▶ _Required work_: From the line with "data[p.ftOff]? = some b0 ∧" through the line with "(p.ftMap[ft] ≠ .sy", inclusive, return each line of the data below exactly and leave the rest out.

[Collected data]
....

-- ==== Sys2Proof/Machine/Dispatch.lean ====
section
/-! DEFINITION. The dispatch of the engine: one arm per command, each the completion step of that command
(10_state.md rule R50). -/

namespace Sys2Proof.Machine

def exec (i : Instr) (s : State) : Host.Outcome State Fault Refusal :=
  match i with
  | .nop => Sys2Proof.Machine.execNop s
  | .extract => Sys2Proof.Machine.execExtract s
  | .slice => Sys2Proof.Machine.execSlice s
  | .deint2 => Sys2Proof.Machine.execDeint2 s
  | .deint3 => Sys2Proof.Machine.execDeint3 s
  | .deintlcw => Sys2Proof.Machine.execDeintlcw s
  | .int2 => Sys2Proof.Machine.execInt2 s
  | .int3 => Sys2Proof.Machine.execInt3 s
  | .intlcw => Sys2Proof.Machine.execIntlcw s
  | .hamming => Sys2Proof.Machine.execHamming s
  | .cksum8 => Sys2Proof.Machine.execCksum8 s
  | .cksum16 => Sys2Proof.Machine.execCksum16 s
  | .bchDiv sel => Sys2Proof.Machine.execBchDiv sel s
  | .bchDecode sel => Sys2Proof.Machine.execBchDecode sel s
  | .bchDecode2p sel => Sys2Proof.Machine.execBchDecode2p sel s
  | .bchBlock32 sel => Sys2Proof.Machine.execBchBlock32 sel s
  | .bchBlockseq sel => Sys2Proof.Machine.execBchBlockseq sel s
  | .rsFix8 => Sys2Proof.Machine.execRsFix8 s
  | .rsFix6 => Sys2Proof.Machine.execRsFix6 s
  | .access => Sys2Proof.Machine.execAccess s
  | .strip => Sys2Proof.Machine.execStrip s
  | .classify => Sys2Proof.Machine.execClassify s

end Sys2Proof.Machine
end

....

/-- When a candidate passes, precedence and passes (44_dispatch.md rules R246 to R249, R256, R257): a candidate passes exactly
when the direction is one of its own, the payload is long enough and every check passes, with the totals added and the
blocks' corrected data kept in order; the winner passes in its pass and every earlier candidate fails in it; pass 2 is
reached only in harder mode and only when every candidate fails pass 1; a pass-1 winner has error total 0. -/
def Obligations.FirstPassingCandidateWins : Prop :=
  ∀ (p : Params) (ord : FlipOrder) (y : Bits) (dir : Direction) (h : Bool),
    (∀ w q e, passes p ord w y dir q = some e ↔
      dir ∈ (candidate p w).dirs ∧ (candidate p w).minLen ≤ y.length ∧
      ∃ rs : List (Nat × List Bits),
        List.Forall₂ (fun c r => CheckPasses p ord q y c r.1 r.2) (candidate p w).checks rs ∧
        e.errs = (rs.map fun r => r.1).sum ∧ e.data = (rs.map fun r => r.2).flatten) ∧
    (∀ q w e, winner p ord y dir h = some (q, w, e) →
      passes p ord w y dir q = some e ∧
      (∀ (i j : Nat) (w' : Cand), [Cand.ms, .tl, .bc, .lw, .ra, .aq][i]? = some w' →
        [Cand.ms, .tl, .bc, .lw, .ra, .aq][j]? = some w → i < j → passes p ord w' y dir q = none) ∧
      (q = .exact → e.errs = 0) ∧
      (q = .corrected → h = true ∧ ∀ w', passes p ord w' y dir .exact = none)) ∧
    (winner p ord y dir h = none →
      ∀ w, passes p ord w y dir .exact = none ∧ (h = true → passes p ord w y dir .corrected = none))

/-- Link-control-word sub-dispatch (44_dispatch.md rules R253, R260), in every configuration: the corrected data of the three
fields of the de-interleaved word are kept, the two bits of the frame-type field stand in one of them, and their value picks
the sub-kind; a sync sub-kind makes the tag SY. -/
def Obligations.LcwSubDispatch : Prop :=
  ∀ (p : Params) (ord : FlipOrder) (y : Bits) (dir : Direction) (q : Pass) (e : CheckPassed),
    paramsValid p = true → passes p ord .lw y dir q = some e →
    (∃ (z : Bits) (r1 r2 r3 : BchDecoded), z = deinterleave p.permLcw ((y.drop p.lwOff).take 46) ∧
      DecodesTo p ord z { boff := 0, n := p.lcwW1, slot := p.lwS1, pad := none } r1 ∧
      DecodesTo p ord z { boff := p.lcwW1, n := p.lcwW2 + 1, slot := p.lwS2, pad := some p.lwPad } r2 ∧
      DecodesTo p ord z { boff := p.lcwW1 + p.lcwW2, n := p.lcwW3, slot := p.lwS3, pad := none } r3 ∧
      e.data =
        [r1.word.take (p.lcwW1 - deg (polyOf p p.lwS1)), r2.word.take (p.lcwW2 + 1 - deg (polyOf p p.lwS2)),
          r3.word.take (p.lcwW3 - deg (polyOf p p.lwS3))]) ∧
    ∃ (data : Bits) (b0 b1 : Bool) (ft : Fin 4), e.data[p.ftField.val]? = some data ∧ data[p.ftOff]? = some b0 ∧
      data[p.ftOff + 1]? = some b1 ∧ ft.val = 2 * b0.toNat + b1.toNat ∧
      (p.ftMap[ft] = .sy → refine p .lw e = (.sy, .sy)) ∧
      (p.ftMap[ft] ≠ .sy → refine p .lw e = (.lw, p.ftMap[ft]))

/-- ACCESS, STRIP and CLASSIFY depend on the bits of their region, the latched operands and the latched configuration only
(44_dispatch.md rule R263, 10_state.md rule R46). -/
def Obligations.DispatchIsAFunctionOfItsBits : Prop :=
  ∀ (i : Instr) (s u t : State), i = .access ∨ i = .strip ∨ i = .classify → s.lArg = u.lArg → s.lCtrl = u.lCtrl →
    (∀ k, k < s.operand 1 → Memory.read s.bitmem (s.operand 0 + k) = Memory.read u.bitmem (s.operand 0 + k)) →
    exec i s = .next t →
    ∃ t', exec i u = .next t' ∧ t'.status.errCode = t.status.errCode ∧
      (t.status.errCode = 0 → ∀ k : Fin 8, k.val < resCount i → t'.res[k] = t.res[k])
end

....

▶ _Expected answer_:
    ∃ (data : Bits) (b0 b1 : Bool) (ft : Fin 4), e.data[p.ftField.val]? = some data ∧ data[p.ftOff]? = some b0 ∧
      data[p.ftOff + 1]? = some b1 ∧ ft.val = 2 * b0.toNat + b1.toNat ∧
      (p.ftMap[ft] = .sy → refine p .lw e = (.sy, .sy)) ∧
      (p.ftMap[ft] ≠ .sy → refine p .lw e = (.lw, p.ftMap[ft]))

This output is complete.